CouchDB Bloom Filters

February 13th, 2009

I haven’t finished the code to implement this idea yet. I’m forced to show my hand since today is the last day in On Ruby’s CouchDB Contest .

A bloom filter is data structure with some very cool properties. It’s very compact and performant. It represents an approximation to set membership. That is, it represents a collection of elements without storing the elements. A oft quoted example is that of a dictionary—one can encode every word in the dictionary (taking up a lot of space) into a substantially smaller bloom filter. This comes with a cost, when a bloom filter says an element is not in the set, it’s not in the set. However, when a bloom filter says that an element is in the set, it could be wrong, but the expected probability of it lying can be ascertained from the size of the bloom filter and how many hashes it utilizes.

Properties of Bloom Filters

  1. Space efficient.
  2. Speed efficient (constant time adding elements, constant time query).
  3. Uses k hashing functions (where k is the user selected number of hashing functions to use, determines how accurate the filter is).
  4. Combinable. The union of two bloom filters of the same length and same k hashing functions is just the bit-wise OR of its bitfield.

Possible use cases

Besides the dictionary use case mentioned, bloom filters are used to great effect in distributed file systems and caches, as a quick ‘filter’ to determine if an element is in the cache or on disk, to avoid expensive computations. I’d like to be able to reconstitute a bloom filter as a javascript object. Then you could very quickly determine client-side set membership without querying the server.

Examples: could encode every WikiWord into a bloomfilter providing a very fast client-side test to see if a word should be linkable.

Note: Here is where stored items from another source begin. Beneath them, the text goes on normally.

/-- The block after one change. -/
def Upd.apply : Upd → Device → Device
  | .regs k v, d => { d with regs := mapSet dfltRegs d.regs k v }
  | .regsDrop p, d => { d with regs := mapDrop p d.regs }
  | .replies k v, d => { d with replies := mapSet dfltReplies d.replies k v }
  | .repliesDrop p, d => { d with replies := mapDrop p d.replies }
  | .mem k v, d => { d with mem := mapSet dfltMem d.mem k v }
  | .memDrop p, d => { d with mem := mapDrop p d.mem }
  | .poison k v, d => { d with poison := mapSet dfltPoison d.poison k v }
  | .poisonDrop p, d => { d with poison := mapDrop p d.poison }
  | .tmem k v, d => { d with tmem := mapSet dfltTmem d.tmem k v }
  | .tmemDrop p, d => { d with tmem := mapDrop p d.tmem }
  | .tpoison k v, d => { d with tpoison := mapSet dfltTpoison d.tpoison k v }
  | .tpoisonDrop p, d => { d with tpoison := mapDrop p d.tpoison }
  | .acc k v, d => { d with acc := mapSet dfltAcc d.acc k v }
  | .accDrop p, d => { d with acc := mapDrop p d.acc }
  | .shadow k v, d => { d with shadow := mapSet dfltShadow d.shadow k v }
  | .shadowDrop p, d => { d with shadow := mapDrop p d.shadow }
  | .cores k v, d => { d with cores := mapSet dfltCores d.cores k v }
  | .coresDrop p, d => { d with cores := mapDrop p d.cores }
  | .cues k v, d => { d with cues := mapSet dfltCues d.cues k v }
  | .cuesDrop p, d => { d with cues := mapDrop p d.cues }
  | .slots k v, d => { d with slots := mapSet dfltSlots d.slots k v }
  | .slotsDrop p, d => { d with slots := mapDrop p d.slots }
  | .loadQueue v, d => { d with loadQueue := v }
  | .loading v, d => { d with loading := v }
  | .switches k v, d => { d with switches := mapSet dfltSwitches d.switches k v }
  | .switchesDrop p, d => { d with switches := mapDrop p d.switches }
  | .patches k v, d => { d with patches := mapSet dfltPatches d.patches k v }
  | .patchesDrop p, d => { d with patches := mapDrop p d.patches }
  | .ctxs k v, d => { d with ctxs := mapSet dfltCtxs d.ctxs k v }
  | .ctxsDrop p, d => { d with ctxs := mapDrop p d.ctxs }
  | .preempts v, d => { d with preempts := v }
  | .held k v, d => { d with held := mapSet dfltHeld d.held k v }
  | .heldDrop p, d => { d with held := mapDrop p d.held }
  | .sems k v, d => { d with sems := mapSet dfltSems d.sems k v }
  | .semsDrop p, d => { d with sems := mapDrop p d.sems }
  | .strBuf k v, d => { d with strBuf := mapSet dfltStrBuf d.strBuf k v }
  | .strBufDrop p, d => { d with strBuf := mapDrop p d.strBuf }
  | .epochs k v, d => { d with epochs := mapSet dfltEpochs d.epochs k v }
  | .epochsDrop p, d => { d with epochs := mapDrop p d.epochs }
  | .heldTiles k v, d => { d with heldTiles := mapSet dfltHeldTiles d.heldTiles k v }
  | .heldTilesDrop p, d => { d with heldTiles := mapDrop p d.heldTiles }
  | .halos k v, d => { d with halos := mapSet dfltHalos d.halos k v }
  | .halosDrop p, d => { d with halos := mapDrop p d.halos }
  | .buckets k v, d => { d with buckets := mapSet dfltBuckets d.buckets k v }
  | .bucketsDrop p, d => { d with buckets := mapDrop p d.buckets }
  | .retired k v, d => { d with retired := mapSet dfltRetired d.retired k v }
  | .retiredDrop p, d => { d with retired := mapDrop p d.retired }
  | .applied k v, d => { d with applied := mapSet dfltApplied d.applied k v }
  | .appliedDrop p, d => { d with applied := mapDrop p d.applied }
  | .dieSpare v, d => { d with dieSpare := v }
  | .lastPass v, d => { d with lastPass := v }
  | .routesStale v, d => { d with routesStale := v }
  | .noTransit k v, d => { d with noTransit := mapSet dfltNoTransit d.noTransit k v }
  | .noTransitDrop p, d => { d with noTransit := mapDrop p d.noTransit }
  | .flog v, d => { d with flog := v }
  | .flogHead v, d => { d with flogHead := v }
  | .msix k v, d => { d with msix := mapSet dfltMsix d.msix k v }
  | .msixDrop p, d => { d with msix := mapDrop p d.msix }
  | .pldmEvents v, d => { d with pldmEvents := v }
  | .flogSaved v, d => { d with flogSaved := v }
  | .nvMargin v, d => { d with nvMargin := v }
  | .nvSpare v, d => { d with nvSpare := v }
  | .nvLog v, d => { d with nvLog := v }
  | .selfTest v, d => { d with selfTest := v }
  | .ages k v, d => { d with ages := mapSet dfltAges d.ages k v }
  | .agesDrop p, d => { d with ages := mapDrop p d.ages }
  | .flagged k v, d => { d with flagged := mapSet dfltFlagged d.flagged k v }
  | .flaggedDrop p, d => { d with flagged := mapDrop p d.flagged }
  | .free v, d => { d with free := v }
  | .drvMap k v, d => { d with drvMap := mapSet dfltDrvMap d.drvMap k v }
  | .drvMapDrop p, d => { d with drvMap := mapDrop p d.drvMap }
  | .lines k v, d => { d with lines := mapSet dfltLines d.lines k v }
  | .linesDrop p, d => { d with lines := mapDrop p d.lines }
  | .xlats k v, d => { d with xlats := mapSet dfltXlats d.xlats k v }
  | .xlatsDrop p, d => { d with xlats := mapDrop p d.xlats }
  | .promo k v, d => { d with promo := mapSet dfltPromo d.promo k v }
  | .promoDrop p, d => { d with promo := mapDrop p d.promo }
  | .promoJob k v, d => { d with promoJob := mapSet dfltPromoJob d.promoJob k v }
  | .promoJobDrop p, d => { d with promoJob := mapDrop p d.promoJob }
  | .promoReads k v, d => { d with promoReads := mapSet dfltPromoReads d.promoReads k v }
  | .promoReadsDrop p, d => { d with promoReads := mapDrop p d.promoReads }
  | .frameBusy k v, d => { d with frameBusy := mapSet dfltFrameBusy d.frameBusy k v }
  | .frameBusyDrop p, d => { d with frameBusy := mapDrop p d.frameBusy }
  | .promoTick v, d => { d with promoTick := v }
  | .heldWrites v, d => { d with heldWrites := v }
  | .lineTick v, d => { d with lineTick := v }
  | .dqFailed k v, d => { d with dqFailed := mapSet dfltDqFailed d.dqFailed k v }
  | .dqFailedDrop p, d => { d with dqFailed := mapDrop p d.dqFailed }
  | .backInval k v, d => { d with backInval := mapSet dfltBackInval d.backInval k v }
  | .backInvalDrop p, d => { d with backInval := mapDrop p d.backInval }
  | .groupLost k v, d => { d with groupLost := mapSet dfltGroupLost d.groupLost k v }
  | .groupLostDrop p, d => { d with groupLost := mapDrop p d.groupLost }
  | .training k v, d => { d with training := mapSet dfltTraining d.training k v }
  | .trainingDrop p, d => { d with training := mapDrop p d.training }
  | .groupPoison k v, d => { d with groupPoison := mapSet dfltGroupPoison d.groupPoison k v }
  | .groupPoisonDrop p, d => { d with groupPoison := mapDrop p d.groupPoison }
  | .rowErrs k v, d => { d with rowErrs := mapSet dfltRowErrs d.rowErrs k v }
  | .rowErrsDrop p, d => { d with rowErrs := mapDrop p d.rowErrs }
  | .rowRepair k v, d => { d with rowRepair := mapSet dfltRowRepair d.rowRepair k v }
  | .rowRepairDrop p, d => { d with rowRepair := mapDrop p d.rowRepair }
  | .bankRepairs k v, d => { d with bankRepairs := mapSet dfltBankRepairs d.bankRepairs k v }
  | .bankRepairsDrop p, d => { d with bankRepairs := mapDrop p d.bankRepairs }
  | .bankCopy k v, d => { d with bankCopy := mapSet dfltBankCopy d.bankCopy k v }
  | .bankCopyDrop p, d => { d with bankCopy := mapDrop p d.bankCopy }
  | .spareBanks k v, d => { d with spareBanks := mapSet dfltSpareBanks d.spareBanks k v }
  | .spareBanksDrop p, d => { d with spareBanks := mapDrop p d.spareBanks }
  | .rings k v, d => { d with rings := mapSet dfltRings d.rings k v }
  | .ringsDrop p, d => { d with rings := mapDrop p d.rings }
  | .rr k v, d => { d with rr := mapSet dfltRr d.rr k v }
  | .rrDrop p, d => { d with rr := mapDrop p d.rr }
  | .keptMaps k v, d => { d with keptMaps := mapSet dfltKeptMaps d.keptMaps k v }
  | .keptMapsDrop p, d => { d with keptMaps := mapDrop p d.keptMaps }
  | .sent v, d => { d with sent := v }
  | .lookups k v, d => { d with lookups := mapSet dfltLookups d.lookups k v }
  | .lookupsDrop p, d => { d with lookups := mapDrop p d.lookups }
  | .catalog k v, d => { d with catalog := mapSet dfltCatalog d.catalog k v }
  | .catalogDrop p, d => { d with catalog := mapDrop p d.catalog }
  | .slotRefs k v, d => { d with slotRefs := mapSet dfltSlotRefs d.slotRefs k v }
  | .slotRefsDrop p, d => { d with slotRefs := mapDrop p d.slotRefs }
  | .catCopies v, d => { d with catCopies := v }
  | .flsPending v, d => { d with flsPending := v }
  | .lostExt k v, d => { d with lostExt := mapSet dfltLostExt d.lostExt k v }
  | .lostExtDrop p, d => { d with lostExt := mapDrop p d.lostExt }
  | .disturb k v, d => { d with disturb := mapSet dfltDisturb d.disturb k v }
  | .disturbDrop p, d => { d with disturb := mapDrop p d.disturb }
  | .powerFails v, d => { d with powerFails := v }
  | .catGen v, d => { d with catGen := v }
  | .relocQueue v, d => { d with relocQueue := v }
  | .flashDead k v, d => { d with flashDead := mapSet dfltFlashDead d.flashDead k v }
  | .flashDeadDrop p, d => { d with flashDead := mapDrop p d.flashDead }
  | .scrubPos k v, d => { d with scrubPos := mapSet dfltScrubPos d.scrubPos k v }
  | .scrubPosDrop p, d => { d with scrubPos := mapDrop p d.scrubPos }
  | .rebuildQueue v, d => { d with rebuildQueue := v }
  | .blockMap k v, d => { d with blockMap := mapSet dfltBlockMap d.blockMap k v }
  | .blockMapDrop p, d => { d with blockMap := mapDrop p d.blockMap }
  | .erases k v, d => { d with erases := mapSet dfltErases d.erases k v }
  | .erasesDrop p, d => { d with erases := mapDrop p d.erases }
  | .badBlocks k v, d => { d with badBlocks := mapSet dfltBadBlocks d.badBlocks k v }
  | .badBlocksDrop p, d => { d with badBlocks := mapDrop p d.badBlocks }
  | .streamers k v, d => { d with streamers := mapSet dfltStreamers d.streamers k v }
  | .streamersDrop p, d => { d with streamers := mapDrop p d.streamers }
  | .rootKeys k v, d => { d with rootKeys := mapSet dfltRootKeys d.rootKeys k v }
  | .rootKeysDrop p, d => { d with rootKeys := mapDrop p d.rootKeys }
  | .colGroups k v, d => { d with colGroups := mapSet dfltColGroups d.colGroups k v }
  | .colGroupsDrop p, d => { d with colGroups := mapDrop p d.colGroups }
  | .moved k v, d => { d with moved := mapSet dfltMoved d.moved k v }
  | .movedDrop p, d => { d with moved := mapDrop p d.moved }
  | .pfxNodes k v, d => { d with pfxNodes := mapSet dfltPfxNodes d.pfxNodes k v }
  | .pfxNodesDrop p, d => { d with pfxNodes := mapDrop p d.pfxNodes }
  | .pfxRefs k v, d => { d with pfxRefs := mapSet dfltPfxRefs d.pfxRefs k v }
  | .pfxRefsDrop p, d => { d with pfxRefs := mapDrop p d.pfxRefs }
  | .pfxKeys k v, d => { d with pfxKeys := mapSet dfltPfxKeys d.pfxKeys k v }
  | .pfxKeysDrop p, d => { d with pfxKeys := mapDrop p d.pfxKeys }
  | .pfxLost k v, d => { d with pfxLost := mapSet dfltPfxLost d.pfxLost k v }
  | .pfxLostDrop p, d => { d with pfxLost := mapDrop p d.pfxLost }
  | .seqTails k v, d => { d with seqTails := mapSet dfltSeqTails d.seqTails k v }
  | .seqTailsDrop p, d => { d with seqTails := mapDrop p d.seqTails }
  | .seqService k v, d => { d with seqService := mapSet dfltSeqService d.seqService k v }
  | .seqServiceDrop p, d => { d with seqService := mapDrop p d.seqService }
  | .ports k v, d => { d with ports := mapSet dfltPorts d.ports k v }
  | .portsDrop p, d => { d with ports := mapDrop p d.ports }
  | .egress k v, d => { d with egress := mapSet dfltEgress d.egress k v }
  | .egressDrop p, d => { d with egress := mapDrop p d.egress }
  | .nbrs k v, d => { d with nbrs := mapSet dfltNbrs d.nbrs k v }
  | .nbrsDrop p, d => { d with nbrs := mapDrop p d.nbrs }
  | .flows k v, d => { d with flows := mapSet dfltFlows d.flows k v }
  | .flowsDrop p, d => { d with flows := mapDrop p d.flows }
  | .routes k v, d => { d with routes := mapSet dfltRoutes d.routes k v }
  | .routesDrop p, d => { d with routes := mapDrop p d.routes }
  | .topo v, d => { d with topo := v }
  | .prom v, d => { d with prom := v }
  | .board v, d => { d with board := v }
  | .sideband k v, d => { d with sideband := mapSet dfltSideband d.sideband k v }
  | .sidebandDrop p, d => { d with sideband := mapDrop p d.sideband }
  | .linkKeys k v, d => { d with linkKeys := mapSet dfltLinkKeys d.linkKeys k v }
  | .linkKeysDrop p, d => { d with linkKeys := mapDrop p d.linkKeys }
  | .linkSeen k v, d => { d with linkSeen := mapSet dfltLinkSeen d.linkSeen k v }
  | .linkSeenDrop p, d => { d with linkSeen := mapDrop p d.linkSeen }
  | .tenantKeys k v, d => { d with tenantKeys := mapSet dfltTenantKeys d.tenantKeys k v }
  | .tenantKeysDrop p, d => { d with tenantKeys := mapDrop p d.tenantKeys }
  | .colOps k v, d => { d with colOps := mapSet dfltColOps d.colOps k v }
  | .colOpsDrop p, d => { d with colOps := mapDrop p d.colOps }
  | .sessions k v, d => { d with sessions := mapSet dfltSessions d.sessions k v }
  | .sessionsDrop p, d => { d with sessions := mapDrop p d.sessions }
  | .ingPubs k v, d => { d with ingPubs := mapSet dfltIngPubs d.ingPubs k v }
  | .ingPubsDrop p, d => { d with ingPubs := mapDrop p d.ingPubs }
  | .ingReplaced k v, d => { d with ingReplaced := mapSet dfltIngReplaced d.ingReplaced k v }
  | .ingReplacedDrop p, d => { d with ingReplaced := mapDrop p d.ingReplaced }
  | .ingClear k v, d => { d with ingClear := mapSet dfltIngClear d.ingClear k v }
  | .ingClearDrop p, d => { d with ingClear := mapDrop p d.ingClear }
  | .off v, d => { d with off := v }
  | .vin v, d => { d with vin := v }
  | .tripped v, d => { d with tripped := v }
  | .clkHeld k v, d => { d with clkHeld := mapSet dfltClkHeld d.clkHeld k v }
  | .clkHeldDrop p, d => { d with clkHeld := mapDrop p d.clkHeld }
  | .restCores v, d => { d with restCores := v }
  | .restLinks v, d => { d with restLinks := v }
  | .restFrom v, d => { d with restFrom := v }
  | .electric v, d => { d with electric := v }
  | .memKey k v, d => { d with memKey := mapSet dfltMemKey d.memKey k v }
  | .memKeyDrop p, d => { d with memKey := mapDrop p d.memKey }
  | .idKey v, d => { d with idKey := v }
  | .sealKey v, d => { d with sealKey := v }
  | .debugNonce v, d => { d with debugNonce := v }
  | .secPending k v, d => { d with secPending := mapSet dfltSecPending d.secPending k v }
  | .secPendingDrop p, d => { d with secPending := mapDrop p d.secPending }
  | .keysLost v, d => { d with keysLost := v }
  | .quarLatch v, d => { d with quarLatch := v }
  | .fwDigest v, d => { d with fwDigest := v }
  | .fwVersion v, d => { d with fwVersion := v }
  | .fwPending v, d => { d with fwPending := v }
  | .bootFlash k v, d => { d with bootFlash := mapSet dfltBootFlash d.bootFlash k v }
  | .bootFlashDrop p, d => { d with bootFlash := mapDrop p d.bootFlash }
  | .recBuf v, d => { d with recBuf := v }
  | .recCmd v, d => { d with recCmd := v }
  | .pciHeld k v, d => { d with pciHeld := mapSet dfltPciHeld d.pciHeld k v }
  | .pciHeldDrop p, d => { d with pciHeld := mapDrop p d.pciHeld }
  | .dbBind k v, d => { d with dbBind := mapSet dfltDbBind d.dbBind k v }
  | .dbBindDrop p, d => { d with dbBind := mapDrop p d.dbBind }
  | .halfRead k v, d => { d with halfRead := mapSet dfltHalfRead d.halfRead k v }
  | .halfReadDrop p, d => { d with halfRead := mapDrop p d.halfRead }
  | .halfWrite k v, d => { d with halfWrite := mapSet dfltHalfWrite d.halfWrite k v }
  | .halfWriteDrop p, d => { d with halfWrite := mapDrop p d.halfWrite }
  | .receiver v, d => { d with receiver := v }
  | .sensors k v, d => { d with sensors := mapSet dfltSensors d.sensors k v }
  | .sensorsDrop p, d => { d with sensors := mapDrop p d.sensors }
  | .coldPlate v, d => { d with coldPlate := v }
  | .gov v, d => { d with gov := v }
  | .sustCap v, d => { d with sustCap := v }
  | .unclean v, d => { d with unclean := v }
  | .peakMs v, d => { d with peakMs := v }
  | .laneMarks k v, d => { d with laneMarks := mapSet dfltLaneMarks d.laneMarks k v }
  | .laneMarksDrop p, d => { d with laneMarks := mapDrop p d.laneMarks }
  | .marked k v, d => { d with marked := mapSet dfltMarked d.marked k v }
  | .markedDrop p, d => { d with marked := mapDrop p d.marked }
  | .oldMargin v, d => { d with oldMargin := v }
  | .oldSpare v, d => { d with oldSpare := v }
  | .oldLog v, d => { d with oldLog := v }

ISBN’s in a library: I’ve been meaning to hack together a Amazon powered better book search for my university, but how to efficiently determine if a particular book in a search of all books is at my local library without tons of API requests? I’d like to try a bloom filter encoding all books locally available.

Trying to avoid a Denial-of-Service attack. Say you’ve generated some large key space to keep your users data private but also shareable, (like the large random URL’s Google Reader uses). Someone could start guessing, and they’ll be guessing for a long time. Yes you should rate-limit them, but each request could possibly result in a database query too—why not use a bloom filter to quickly determine if that long random key is likely in your database without the performance hit?

I need to look into the replication code in CouchDB, I don’t know how it’s being implemented—but one CouchDB instance could furnish another instance a bloom filter representing the set of all documents and their versions in the database.

Javascript and Ruby encodings of bloom filters and bit fields

Peter Cooper coded up a ruby bloom filter and the ruby bit field that the bloom filter depends on. The bit field is implement as an array of 32-bit numbers. To index a specific bit you first look up the associated number in the array, then the bit offset into that number.

An array of numbers, easily expressible as JSON. A javascript class could easily use the JSON numeric array as the bitfield, as could Ruby or any other language.

Coming up with k hashing functions

So we’ve got bit fields, then we just need a hashing function. I’ve been looking for an excuse to use Bruce Schneier’s team submission to the NIST competition to determine the next standard hash (SHA3) called Skein. The H2 Database guys, in addition to a Java based version of the hash, provided us with a javascript implementation of Skein as well.

If you’ve got a good hashing function, you can use that hashing function to create more hashing functions, as many as you need in fact. The way I’m currently planning on doing this is to take a hash of the first hash, then a hash of the second hash etc. until there is enough keying material to produce k indexes.

Where CouchDB comes in

CouchDB implements views or calculated columns using map/reduce.

Map

The map function will take a document, specify the size of the bloom filter, and specify the number of hashes (k) to use in that bloom filter (or an estimate of how many elements you’ll add and the accuracy you’d like to attain). Then whatever property is desired out of the document can be iterated over and added to the bloom filter.

The map function will emit a JSON document with an array of numbers (representing the bit field), a property specifying which hashing function is being used (skein, md5, sha1 etc.) and the number of hashes calculated for each item.

Reduce

The reduce function will combine bloom filters, like union with a bitwise OR. After the reduce a query to CouchDB will return a result containing a bloom filter for whatever content you’re after. This result can be used client-side, in javascript, or server side in ruby or something.

Status

I’ve ported Peter Cooper’s ruby bit field to javascript. The bloom filter itself is partially implemented. I need to figure out how to add utility functions to CouchDB so that the bloom filter code can be easily used in any view. If anyone knows of a good javascript testing framework that works with SpiderMonkey from the command line I am all ears.

1 Response to “CouchDB Bloom Filters”

  1. Brian Whitmer Says:
    Very nice stuff. I think we'll be using this.

Sorry, comments are closed for this article.